Tim and Jo Welsh stress that the annual diaper drive has three goals: to raise awareness of the need for diaper; to collect as many diapers as they can; and to raise funds. In addition to the 762,000 collected in May, Bottom Up also raised $250,000 for more diapers.

“The drive has increased awareness, but awareness of Bottoms Up is secondary to diaper need,” Tim said.

It even has boosted national awareness: The World’s Largest Diaper Drive expanded last year beyond Bottoms Up – and this year it was joined by diaper banks and other groups in 10 states across the country, from New York and Florida to California and Washington. Plans already are emerging for the 2024 drive.

Bottoms Up operates under a credo often cited by charitable organizations. “We have mentality here,” Tim said, “that if you chase the heart, the money will come; if you chase money, the dollars will flee.” The heart of the fundraising and diaper-collection efforts, he said, is churches.

“The sweet spot for drives is churches and schools,” he said, because such institutions are at the front line of providing services to harried families that may have trouble buying enough diapers. “We’re breeding a whole generation of awareness of diaper need.”
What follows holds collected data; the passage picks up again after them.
-- ==== Sys2Proof/Machine/ScalarFp.lean ====
section
/-! DEFINITION. The scalar FP32 instructions and the full/empty registers (spec/06_scalar.md R127-R132). -/

namespace Sys2Proof.Machine

/-- The low 32 bits of a register as an FP32 value (R127). -/
def fpVal (x : Word64) : FloatVal := decodeFloat fp32Format (lowBits 32 x)
/-- A rounded FP32 result written, with its flags (R127). -/
def State.putFloat (s : State) (n : BitVec 6) (r : Nat × FloatFlags) : State := ((s.wrG n (BitVec.ofNat 64 r.1)).raiseFlags r.2).done

/-- FADD (R128). -/
def execFadd (f : FormA) (s : State) : Host.Outcome State Fault Refusal :=
  issue f.grd s fun s => s.putFloat f.gd (roundTo fp32Format f.rm false 0 (exactAdd f.rm (fpVal (s.rdG f.ga)) (fpVal (s.rdG f.gb))))
/-- FSUB (R128). -/
def execFsub (f : FormA) (s : State) : Host.Outcome State Fault Refusal :=
  issue f.grd s fun s => s.putFloat f.gd (roundTo fp32Format f.rm false 0 (exactAdd f.rm (fpVal (s.rdG f.ga)) (fpVal (s.rdG f.gb)).negate))
/-- FMUL (R128). -/
def execFmul (f : FormA) (s : State) : Host.Outcome State Fault Refusal :=
  issue f.grd s fun s => s.putFloat f.gd (roundTo fp32Format f.rm false 0 (exactMul (fpVal (s.rdG f.ga)) (fpVal (s.rdG f.gb))))
/-- FFMA (R128): the third operand is G(GD). -/
def execFfma (f : FormA) (s : State) : Host.Outcome State Fault Refusal :=
  issue f.grd s fun s =>
    s.putFloat f.gd (roundTo fp32Format f.rm false 0 (exactFma f.rm (fpVal (s.rdG f.ga)) (fpVal (s.rdG f.gb)) (fpVal (s.rdG f.gd))))
/-- FDIV (R128). -/
def execFdiv (f : FormA) (s : State) : Host.Outcome State Fault Refusal :=
  issue f.grd s fun s => s.putFloat f.gd (roundTo fp32Format f.rm false 0 (exactDiv (fpVal (s.rdG f.ga)) (fpVal (s.rdG f.gb))))
/-- FSQRT (R128). -/
def execFsqrt (f : FormA) (s : State) : Host.Outcome State Fault Refusal :=
  issue f.grd s fun s => s.putFloat f.gd (roundTo fp32Format f.rm false 0 (exactSqrt (fpVal (s.rdG f.ga))))
/-- FMIN (R129). -/
def execFmin (f : FormA) (s : State) : Host.Outcome State Fault Refusal :=
  issue f.grd s fun s => s.putFloat f.gd (floatMinMax fp32Format false (lowBits 32 (s.rdG f.ga)) (lowBits 32 (s.rdG f.gb)), 0)
/-- FMAX (R129). -/
def execFmax (f : FormA) (s : State) : Host.Outcome State Fault Refusal :=
  issue f.grd s fun s => s.putFloat f.gd (floatMinMax fp32Format true (lowBits 32 (s.rdG f.ga)) (lowBits 32 (s.rdG f.gb)), 0)
/-- FCMP (R129). -/
def execFcmp (f : FormA) (s : State) : Host.Outcome State Fault Refusal :=
  issue f.grd s fun s =>
    let r := fcmpHolds f.cc (s.rdG f.ga) (s.rdG f.gb)
    ((s.wrK f.kd r.1).raiseFlags r.2).done
/-- FCVT by its code (R130): the value written and its flags. -/
def fcvtValue (code : Nat) (rm : Rm) (a : Word64) : Word64 × FloatFlags :=
  let toInt := fun w : Nat =>
    let r := floatToInt rm 0 (-(2 ^ (w - 1))) (2 ^ (w - 1) - 1) (fpVal a)
    (BitVec.ofInt 64 r.1, r.2)
  let word := fun r : Nat × FloatFlags => (BitVec.ofNat 64 r.1, r.2)
  match code with
  | 0 => toInt 32
  | 1 => toInt 64
  | 2 => word (roundTo fp32Format rm false 0 (intVal (toSigned 32 (lowBits 32 a))).exactly)
  | 3 => word (roundTo fp32Format rm false 0 (intVal (toSigned 64 a.toNat)).exactly)
  | 4 => word (convertFloat fp32Format bf16Format rm false 0 (lowBits 32 a))
  | 5 => word (convertFloat bf16Format fp32Format rm false 0 (lowBits 16 a))
  | 6 => word (convertFloat fp32Format fp16Format rm false 0 (lowBits 32 a))
  | _ => word (convertFloat fp16Format fp32Format rm false 0 (lowBits 16 a))
/-- FCVT (R130). -/
def execFcvt (f : FormA) (s : State) : Host.Outcome State Fault Refusal :=
  issue f.grd s fun s =>
    let r := fcvtValue f.imm.toNat f.rm (s.rdG f.ga)
    ((s.wrG f.gd r.1).raiseFlags r.2).done
/-- The class of an FP32 value as a bit number (R131). -/
def fclassBit (v : FloatVal) : Nat :=
  match v with
  | .nan => 8
  | .inf n => if n then 0 else 7
  | .fin n m e =>
    if m = 0 then (if n then 3 else 4)
    else if m < 2 ^ 23 ∧ e = -149 then (if n then 2 else 5)
    else if n then 1 else 6
/-- FCLASS (R131). -/
def execFclass (f : FormA) (s : State) : Host.Outcome State Fault Refusal :=
  issue f.grd s fun s =>
    let b := fclassBit (fpVal (s.rdG f.ga))
    ((s.wrG f.gd (BitVec.ofNat 64 (2 ^ b))).wrK f.kd (f.imm.getLsbD b)).done
/-- FSGN's result (R128). -/
def fsgnValue (op : Nat) (a b : Word64) : Word64 :=
  let sa := a.getLsbD 31
  let sb := b.getLsbD 31
  let n := match op with
    | 0 => sb
    | 1 => !sb
    | _ => sa ^^ sb
  if (fpVal a).isNan then BitVec.ofNat 64 fp32Format.nan else BitVec.ofNat 64 (fp32Format.signed n (lowBits 31 a))
/-- FSGN (R128). -/
def execFsgn (f : FormA) (s : State) : Host.Outcome State Fault Refusal :=
  issue f.grd s fun s => s.putG f.gd (fsgnValue f.imm.toNat (s.rdG f.ga) (s.rdG f.gb))

/-! ### Full/empty (R107, R132) -/

/-- FGET: stalls while producers are pending; reads and empties a FULL register; with none pending and nothing arrived, reads the value and
sets SSW.FU. In a pair it reads the register as it was before the group (R37); a result of the group's first slot stays to be read. -/
def execFget (f : FormA) (s : State) : Host.Outcome State Fault Refusal :=
  issue f.grd s fun s =>
    let n := f.imm.toNat
    let r := s.src.f' n
    let now := s.cur.f' n
    if r.producers.isEmpty = false then s.stall
    else if r.arrived then
      let t := s.wrG f.gd r.value
      { t with cur := t.cur.setF n { now with arrived := false } }.done
    else (s.wrG f.gd r.value).setFu.done
/-- FPEEK: the value and whether the register is FULL; changes neither. -/
def execFpeek (f : FormA) (s : State) : Host.Outcome State Fault Refusal :=
  issue f.grd s fun s =>
    let r := s.src.f' f.imm.toNat
    ((s.wrG f.gd r.value).wrK f.kd r.full).done

end Sys2Proof.Machine
end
Since 2018, Bottoms Up has delivered more than 3 million diapers to over 70 food pantries and childcare facilities in almost one-quarter, of the state – ensuring that families have access to diapers they need to keep their children clean, dry, and healthy.

On the Bottoms Up website, Jo Welsh is the face of the organization. The website, at https://www.bottomsup.life/, has plenty of information with clickable buttons for those who want to donate diapers, donate money, or hold a diaper drive. The site is designed and donated by Web Chick, who often donates her services to public-service organizations.